Posted here yesterday about the v1 cross-modal dataset. One of you suggested adding GCG adversarial suffixes and multi-turn attack coverage. That feedback turned into v2 and v3 being built and shipped within 24 hours. The dataset has gone from 47K to 62K samples.

HuggingFace: https://huggingface.co/datasets/Bordair/bordair-multimodal GitHub: https://github.com/Josh-blythe/bordair-multimodal-v1/ MIT licensed.

The repo's also picked up early interest from engineers at NVIDIA, PayPal, NetApp, and AUGMXNT (based on GitHub stars), which is a good signal that this is hitting the right audience.

What's new since yesterday:

v2: 14,358 samples (the stuff you asked for) - 162 PyRIT jailbreak templates x 50 seeds. Covers DAN variants, Pliny model-specific jailbreaks (Claude, GPT, Gemini, Llama, DeepSeek), roleplay, authority impersonation - 2,400 GCG adversarial suffix samples. Includes a nanoGCG generator you can point at your own local model:

bash python generate_v2_pyrit.py --gcg-model lmsys/vicuna-7b-v1.5 --gcg-steps 250

Swap in whatever you're running locally, get suffixes tuned to its specific vulnerabilities.

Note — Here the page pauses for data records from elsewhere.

-- ==== Sys2Proof/Machine/Dispatch.lean ====
section
/-! DEFINITION. Machine/Dispatch.lean: one arm per instruction, each one call of its meaning (30_encoding.md R51). -/

namespace Sys2Proof.Machine

def exec (i : Instr) (s : State) : Host.Outcome State Fault Refusal :=
  match i with
  | .nop => Sys2Proof.Machine.execNop s
  | .cls => Sys2Proof.Machine.execCls s
  | .ret => Sys2Proof.Machine.execRet s
  | .jp nnn => Sys2Proof.Machine.execJp nnn s
  | .call nnn => Sys2Proof.Machine.execCall nnn s
  | .seByte x nn => Sys2Proof.Machine.execSeByte x nn s
  | .sneByte x nn => Sys2Proof.Machine.execSneByte x nn s
  | .seReg x y => Sys2Proof.Machine.execSeReg x y s
  | .ldByte x nn => Sys2Proof.Machine.execLdByte x nn s
  | .addByte x nn => Sys2Proof.Machine.execAddByte x nn s
  | .ldReg x y => Sys2Proof.Machine.execLdReg x y s
  | .orReg x y => Sys2Proof.Machine.execOrReg x y s
  | .andReg x y => Sys2Proof.Machine.execAndReg x y s
  | .xorReg x y => Sys2Proof.Machine.execXorReg x y s
  | .addReg x y => Sys2Proof.Machine.execAddReg x y s
  | .subReg x y => Sys2Proof.Machine.execSubReg x y s
  | .shr x y => Sys2Proof.Machine.execShr x y s
  | .subnReg x y => Sys2Proof.Machine.execSubnReg x y s
  | .shl x y => Sys2Proof.Machine.execShl x y s
  | .sneReg x y => Sys2Proof.Machine.execSneReg x y s
  | .ldI nnn => Sys2Proof.Machine.execLdI nnn s
  | .jpV0 nnn => Sys2Proof.Machine.execJpV0 nnn s
  | .rnd x nn => Sys2Proof.Machine.execRnd x nn s
  | .drw x y n => Sys2Proof.Machine.execDrw x y n s
  | .skp x => Sys2Proof.Machine.execSkp x s
  | .sknp x => Sys2Proof.Machine.execSknp x s
  | .ldVxDt x => Sys2Proof.Machine.execLdVxDt x s
  | .ldVxK x => Sys2Proof.Machine.execLdVxK x s
  | .ldDtVx x => Sys2Proof.Machine.execLdDtVx x s
  | .ldStVx x => Sys2Proof.Machine.execLdStVx x s
  | .addI x => Sys2Proof.Machine.execAddI x s
  | .ldF x => Sys2Proof.Machine.execLdF x s
  | .ldB x => Sys2Proof.Machine.execLdB x s
  | .storeRegs x => Sys2Proof.Machine.execStoreRegs x s
  | .loadRegs x => Sys2Proof.Machine.execLoadRegs x s

end Sys2Proof.Machine
end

  • 1,656 AutoDAN fluent wrappers. These are the human-readable jailbreaks that perplexity filters miss entirely
  • 13 encoding converters (base64, ROT13, leetspeak, morse, NATO phonetic, etc.) x 138 seeds
  • Multi-turn: Crescendo 6-turn escalation, PAIR iterative refinement, TAP tree-search, Skeleton Key, many-shot (10/25/50/100-shot)
  • 152 ensemble samples combining multi-turn final turns + GCG suffixes (near-100% ASR on frontier models per Andriushchenko et al. 2024)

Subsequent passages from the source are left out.